* Task requirements:
Restate word for word the entries below, starting with the line with "def regs (s" and continuing through the line with "with agenda := [.event". Include both of those lines and no others.

+++ Records supplied +++

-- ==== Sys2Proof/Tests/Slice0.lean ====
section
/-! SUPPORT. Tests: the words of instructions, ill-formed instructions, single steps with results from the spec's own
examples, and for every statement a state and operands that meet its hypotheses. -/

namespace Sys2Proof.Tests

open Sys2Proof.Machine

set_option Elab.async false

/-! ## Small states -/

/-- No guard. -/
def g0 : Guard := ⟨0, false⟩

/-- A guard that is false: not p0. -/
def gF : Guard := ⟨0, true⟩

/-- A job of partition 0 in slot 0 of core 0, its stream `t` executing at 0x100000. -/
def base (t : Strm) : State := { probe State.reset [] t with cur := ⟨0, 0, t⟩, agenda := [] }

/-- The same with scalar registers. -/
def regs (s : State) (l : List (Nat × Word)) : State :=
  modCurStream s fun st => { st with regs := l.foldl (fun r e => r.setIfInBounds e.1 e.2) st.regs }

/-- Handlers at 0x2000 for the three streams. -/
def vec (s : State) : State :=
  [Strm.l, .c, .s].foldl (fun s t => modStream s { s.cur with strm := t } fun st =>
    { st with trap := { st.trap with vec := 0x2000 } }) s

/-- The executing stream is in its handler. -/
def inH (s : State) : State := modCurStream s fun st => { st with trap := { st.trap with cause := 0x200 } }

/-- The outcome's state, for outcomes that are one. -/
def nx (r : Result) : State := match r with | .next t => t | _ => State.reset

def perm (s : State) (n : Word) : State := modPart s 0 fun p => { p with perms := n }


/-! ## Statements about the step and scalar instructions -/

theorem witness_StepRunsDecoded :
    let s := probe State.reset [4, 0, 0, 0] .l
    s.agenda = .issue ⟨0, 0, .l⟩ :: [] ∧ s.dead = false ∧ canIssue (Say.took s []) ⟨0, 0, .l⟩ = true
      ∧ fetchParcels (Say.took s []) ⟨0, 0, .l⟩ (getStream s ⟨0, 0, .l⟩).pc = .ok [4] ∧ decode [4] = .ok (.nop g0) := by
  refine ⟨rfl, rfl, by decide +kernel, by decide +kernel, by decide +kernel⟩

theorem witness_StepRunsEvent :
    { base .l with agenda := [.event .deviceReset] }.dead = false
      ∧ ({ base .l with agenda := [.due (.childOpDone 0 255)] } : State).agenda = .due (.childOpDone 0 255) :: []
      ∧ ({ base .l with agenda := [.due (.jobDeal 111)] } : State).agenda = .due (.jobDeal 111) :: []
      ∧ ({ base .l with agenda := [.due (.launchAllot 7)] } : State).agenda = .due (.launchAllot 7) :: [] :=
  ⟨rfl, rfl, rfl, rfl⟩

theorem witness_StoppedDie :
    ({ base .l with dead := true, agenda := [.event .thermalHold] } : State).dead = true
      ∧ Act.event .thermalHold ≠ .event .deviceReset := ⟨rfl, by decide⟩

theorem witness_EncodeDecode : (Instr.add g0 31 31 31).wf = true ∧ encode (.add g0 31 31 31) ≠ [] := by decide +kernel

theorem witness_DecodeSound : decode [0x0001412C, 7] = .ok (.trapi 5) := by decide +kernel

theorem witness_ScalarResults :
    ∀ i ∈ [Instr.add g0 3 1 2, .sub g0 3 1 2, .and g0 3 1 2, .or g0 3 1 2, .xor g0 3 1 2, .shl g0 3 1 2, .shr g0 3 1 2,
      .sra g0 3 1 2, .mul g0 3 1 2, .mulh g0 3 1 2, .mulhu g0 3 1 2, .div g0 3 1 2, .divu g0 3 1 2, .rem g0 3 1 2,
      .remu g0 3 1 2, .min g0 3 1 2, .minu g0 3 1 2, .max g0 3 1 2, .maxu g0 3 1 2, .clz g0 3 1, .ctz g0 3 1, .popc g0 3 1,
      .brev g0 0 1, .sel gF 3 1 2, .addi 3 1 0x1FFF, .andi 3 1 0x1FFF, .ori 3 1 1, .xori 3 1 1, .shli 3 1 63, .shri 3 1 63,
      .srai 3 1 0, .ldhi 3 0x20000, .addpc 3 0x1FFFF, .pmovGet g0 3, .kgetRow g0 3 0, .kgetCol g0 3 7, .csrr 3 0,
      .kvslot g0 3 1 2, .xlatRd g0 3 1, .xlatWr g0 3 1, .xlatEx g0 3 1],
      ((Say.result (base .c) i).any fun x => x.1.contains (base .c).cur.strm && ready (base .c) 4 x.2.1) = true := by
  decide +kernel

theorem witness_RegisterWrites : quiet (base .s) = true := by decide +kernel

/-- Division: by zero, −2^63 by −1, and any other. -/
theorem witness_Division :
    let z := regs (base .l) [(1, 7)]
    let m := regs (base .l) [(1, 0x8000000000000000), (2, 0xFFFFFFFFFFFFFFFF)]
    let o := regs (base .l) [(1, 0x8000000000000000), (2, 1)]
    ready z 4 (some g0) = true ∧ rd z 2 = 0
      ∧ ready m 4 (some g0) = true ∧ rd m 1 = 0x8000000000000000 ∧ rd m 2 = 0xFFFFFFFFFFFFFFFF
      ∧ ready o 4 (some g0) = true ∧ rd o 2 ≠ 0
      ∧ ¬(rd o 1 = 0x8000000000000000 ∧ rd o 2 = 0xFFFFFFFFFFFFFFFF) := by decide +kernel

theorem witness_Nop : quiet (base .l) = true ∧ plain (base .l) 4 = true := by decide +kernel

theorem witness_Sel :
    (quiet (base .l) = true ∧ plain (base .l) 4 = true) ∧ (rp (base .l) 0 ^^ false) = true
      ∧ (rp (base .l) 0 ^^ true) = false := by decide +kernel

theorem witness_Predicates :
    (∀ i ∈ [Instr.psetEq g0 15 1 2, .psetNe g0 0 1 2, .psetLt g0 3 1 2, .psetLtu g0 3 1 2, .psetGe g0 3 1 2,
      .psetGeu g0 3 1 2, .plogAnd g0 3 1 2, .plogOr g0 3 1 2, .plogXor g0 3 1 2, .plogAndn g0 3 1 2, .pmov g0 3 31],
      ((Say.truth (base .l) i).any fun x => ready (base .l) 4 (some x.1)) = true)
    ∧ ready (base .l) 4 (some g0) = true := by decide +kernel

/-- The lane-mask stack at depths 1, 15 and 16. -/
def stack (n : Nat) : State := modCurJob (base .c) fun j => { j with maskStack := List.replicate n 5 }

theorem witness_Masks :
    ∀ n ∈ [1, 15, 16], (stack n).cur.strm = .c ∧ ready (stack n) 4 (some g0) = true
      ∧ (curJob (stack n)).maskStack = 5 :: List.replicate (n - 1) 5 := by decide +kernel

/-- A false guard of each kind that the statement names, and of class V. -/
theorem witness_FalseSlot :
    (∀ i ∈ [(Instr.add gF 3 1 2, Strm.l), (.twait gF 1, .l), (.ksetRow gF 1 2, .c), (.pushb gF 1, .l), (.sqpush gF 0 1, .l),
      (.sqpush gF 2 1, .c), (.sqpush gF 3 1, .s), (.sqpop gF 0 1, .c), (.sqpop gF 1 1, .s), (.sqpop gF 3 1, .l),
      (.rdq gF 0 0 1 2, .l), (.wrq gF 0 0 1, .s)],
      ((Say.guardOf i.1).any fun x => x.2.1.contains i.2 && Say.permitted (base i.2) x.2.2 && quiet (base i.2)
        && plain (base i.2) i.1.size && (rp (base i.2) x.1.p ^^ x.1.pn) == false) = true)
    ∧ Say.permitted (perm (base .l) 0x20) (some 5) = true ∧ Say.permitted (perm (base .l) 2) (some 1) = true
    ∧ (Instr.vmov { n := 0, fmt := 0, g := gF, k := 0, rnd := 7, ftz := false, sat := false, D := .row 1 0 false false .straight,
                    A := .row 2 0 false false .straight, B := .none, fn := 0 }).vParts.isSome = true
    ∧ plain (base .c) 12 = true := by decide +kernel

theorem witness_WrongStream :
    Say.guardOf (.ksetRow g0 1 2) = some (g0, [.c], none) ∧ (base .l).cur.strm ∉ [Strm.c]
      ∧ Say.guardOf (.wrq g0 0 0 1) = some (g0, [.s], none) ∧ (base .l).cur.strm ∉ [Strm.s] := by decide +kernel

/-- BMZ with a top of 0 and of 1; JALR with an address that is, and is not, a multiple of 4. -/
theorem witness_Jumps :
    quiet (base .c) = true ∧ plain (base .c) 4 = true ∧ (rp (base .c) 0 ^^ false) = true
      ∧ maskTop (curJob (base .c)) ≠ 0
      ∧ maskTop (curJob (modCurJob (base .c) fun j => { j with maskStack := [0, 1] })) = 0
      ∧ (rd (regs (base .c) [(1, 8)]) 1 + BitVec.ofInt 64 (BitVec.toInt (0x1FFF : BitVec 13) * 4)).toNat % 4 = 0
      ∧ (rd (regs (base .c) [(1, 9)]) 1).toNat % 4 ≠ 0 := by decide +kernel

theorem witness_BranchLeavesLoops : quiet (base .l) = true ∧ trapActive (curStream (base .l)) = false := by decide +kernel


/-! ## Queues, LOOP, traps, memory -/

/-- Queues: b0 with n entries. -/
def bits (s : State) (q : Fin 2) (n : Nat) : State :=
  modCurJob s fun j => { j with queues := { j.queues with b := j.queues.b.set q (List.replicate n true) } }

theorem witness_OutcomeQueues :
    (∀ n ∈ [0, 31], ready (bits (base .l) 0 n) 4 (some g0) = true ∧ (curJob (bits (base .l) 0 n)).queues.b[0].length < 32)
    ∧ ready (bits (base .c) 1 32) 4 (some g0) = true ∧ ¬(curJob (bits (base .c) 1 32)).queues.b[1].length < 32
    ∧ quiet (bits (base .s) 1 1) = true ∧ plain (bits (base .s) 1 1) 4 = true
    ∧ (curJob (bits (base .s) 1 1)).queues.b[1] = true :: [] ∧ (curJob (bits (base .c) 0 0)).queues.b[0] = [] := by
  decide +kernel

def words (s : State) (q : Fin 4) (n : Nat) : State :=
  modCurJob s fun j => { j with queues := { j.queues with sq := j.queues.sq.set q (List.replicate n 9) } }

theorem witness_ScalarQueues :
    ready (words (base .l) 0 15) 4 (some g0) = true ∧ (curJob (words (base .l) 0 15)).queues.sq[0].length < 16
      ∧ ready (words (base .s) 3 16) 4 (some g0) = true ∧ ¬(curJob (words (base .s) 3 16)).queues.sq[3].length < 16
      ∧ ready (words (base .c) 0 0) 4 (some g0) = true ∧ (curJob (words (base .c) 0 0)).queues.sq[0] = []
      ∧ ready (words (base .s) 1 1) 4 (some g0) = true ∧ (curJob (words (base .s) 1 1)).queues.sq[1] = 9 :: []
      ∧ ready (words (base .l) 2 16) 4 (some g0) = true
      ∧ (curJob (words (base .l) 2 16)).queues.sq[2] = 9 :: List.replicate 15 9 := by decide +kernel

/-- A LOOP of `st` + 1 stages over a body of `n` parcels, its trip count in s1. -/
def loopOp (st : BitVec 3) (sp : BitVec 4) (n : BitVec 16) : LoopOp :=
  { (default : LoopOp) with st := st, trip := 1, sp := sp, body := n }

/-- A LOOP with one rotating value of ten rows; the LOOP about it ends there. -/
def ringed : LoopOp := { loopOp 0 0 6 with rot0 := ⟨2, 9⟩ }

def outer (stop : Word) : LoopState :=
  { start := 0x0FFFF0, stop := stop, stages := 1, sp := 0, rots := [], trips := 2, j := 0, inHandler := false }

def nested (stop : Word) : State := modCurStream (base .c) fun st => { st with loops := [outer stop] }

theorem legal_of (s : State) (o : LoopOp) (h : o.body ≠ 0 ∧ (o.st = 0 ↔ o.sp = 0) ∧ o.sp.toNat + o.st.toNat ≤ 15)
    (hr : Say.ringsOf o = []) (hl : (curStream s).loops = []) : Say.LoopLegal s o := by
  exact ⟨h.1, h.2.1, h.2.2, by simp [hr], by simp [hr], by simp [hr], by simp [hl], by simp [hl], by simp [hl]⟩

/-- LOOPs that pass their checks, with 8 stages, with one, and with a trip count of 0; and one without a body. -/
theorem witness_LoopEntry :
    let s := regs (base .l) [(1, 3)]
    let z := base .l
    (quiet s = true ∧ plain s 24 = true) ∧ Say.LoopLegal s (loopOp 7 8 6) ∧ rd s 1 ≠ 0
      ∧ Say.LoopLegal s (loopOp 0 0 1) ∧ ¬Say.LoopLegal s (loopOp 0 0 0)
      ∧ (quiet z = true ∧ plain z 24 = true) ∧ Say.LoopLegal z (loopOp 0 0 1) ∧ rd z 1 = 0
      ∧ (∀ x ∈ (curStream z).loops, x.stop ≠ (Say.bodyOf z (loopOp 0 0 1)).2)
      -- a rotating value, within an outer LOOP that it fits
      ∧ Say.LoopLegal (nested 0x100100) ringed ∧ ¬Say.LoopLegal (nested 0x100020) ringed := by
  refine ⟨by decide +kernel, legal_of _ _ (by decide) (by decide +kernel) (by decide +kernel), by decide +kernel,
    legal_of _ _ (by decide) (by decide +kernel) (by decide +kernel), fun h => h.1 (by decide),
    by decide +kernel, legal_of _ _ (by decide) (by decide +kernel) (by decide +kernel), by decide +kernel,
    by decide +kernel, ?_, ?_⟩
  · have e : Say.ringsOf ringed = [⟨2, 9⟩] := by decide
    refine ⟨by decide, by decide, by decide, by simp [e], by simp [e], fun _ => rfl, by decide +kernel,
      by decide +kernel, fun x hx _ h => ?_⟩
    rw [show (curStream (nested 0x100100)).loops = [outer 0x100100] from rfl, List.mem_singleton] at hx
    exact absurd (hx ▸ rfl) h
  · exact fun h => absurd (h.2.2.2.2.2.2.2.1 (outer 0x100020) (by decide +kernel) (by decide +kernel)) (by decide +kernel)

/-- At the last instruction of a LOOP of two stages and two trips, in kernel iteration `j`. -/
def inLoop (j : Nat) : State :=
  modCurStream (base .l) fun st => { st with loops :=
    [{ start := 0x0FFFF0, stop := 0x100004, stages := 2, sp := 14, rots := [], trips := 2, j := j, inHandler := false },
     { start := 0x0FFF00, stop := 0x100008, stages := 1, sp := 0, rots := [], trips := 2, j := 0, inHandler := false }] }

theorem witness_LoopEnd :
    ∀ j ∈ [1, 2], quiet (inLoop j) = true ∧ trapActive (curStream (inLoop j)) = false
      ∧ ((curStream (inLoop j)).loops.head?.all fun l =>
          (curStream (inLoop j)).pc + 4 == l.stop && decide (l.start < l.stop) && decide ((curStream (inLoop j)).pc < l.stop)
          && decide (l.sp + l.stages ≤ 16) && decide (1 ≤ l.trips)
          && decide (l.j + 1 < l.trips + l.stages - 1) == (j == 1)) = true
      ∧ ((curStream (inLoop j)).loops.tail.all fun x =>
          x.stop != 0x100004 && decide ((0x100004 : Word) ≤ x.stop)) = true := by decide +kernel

+++

* Answer area:
def regs (s : State) (l : List (Nat × Word)) : State :=
  modCurStream s fun st => { st with regs := l.foldl (fun r e => r.setIfInBounds e.1 e.2) st.regs }

/-- Handlers at 0x2000 for the three streams. -/
def vec (s : State) : State :=
  [Strm.l, .c, .s].foldl (fun s t => modStream s { s.cur with strm := t } fun st =>
    { st with trap := { st.trap with vec := 0x2000 } }) s

/-- The executing stream is in its handler. -/
def inH (s : State) : State := modCurStream s fun st => { st with trap := { st.trap with cause := 0x200 } }

/-- The outcome's state, for outcomes that are one. -/
def nx (r : Result) : State := match r with | .next t => t | _ => State.reset

def perm (s : State) (n : Word) : State := modPart s 0 fun p => { p with perms := n }


/-! ## Statements about the step and scalar instructions -/

theorem witness_StepRunsDecoded :
    let s := probe State.reset [4, 0, 0, 0] .l
    s.agenda = .issue ⟨0, 0, .l⟩ :: [] ∧ s.dead = false ∧ canIssue (Say.took s []) ⟨0, 0, .l⟩ = true
      ∧ fetchParcels (Say.took s []) ⟨0, 0, .l⟩ (getStream s ⟨0, 0, .l⟩).pc = .ok [4] ∧ decode [4] = .ok (.nop g0) := by
  refine ⟨rfl, rfl, by decide +kernel, by decide +kernel, by decide +kernel⟩

theorem witness_StepRunsEvent :
    { base .l with agenda := [.event .deviceReset] }.dead = false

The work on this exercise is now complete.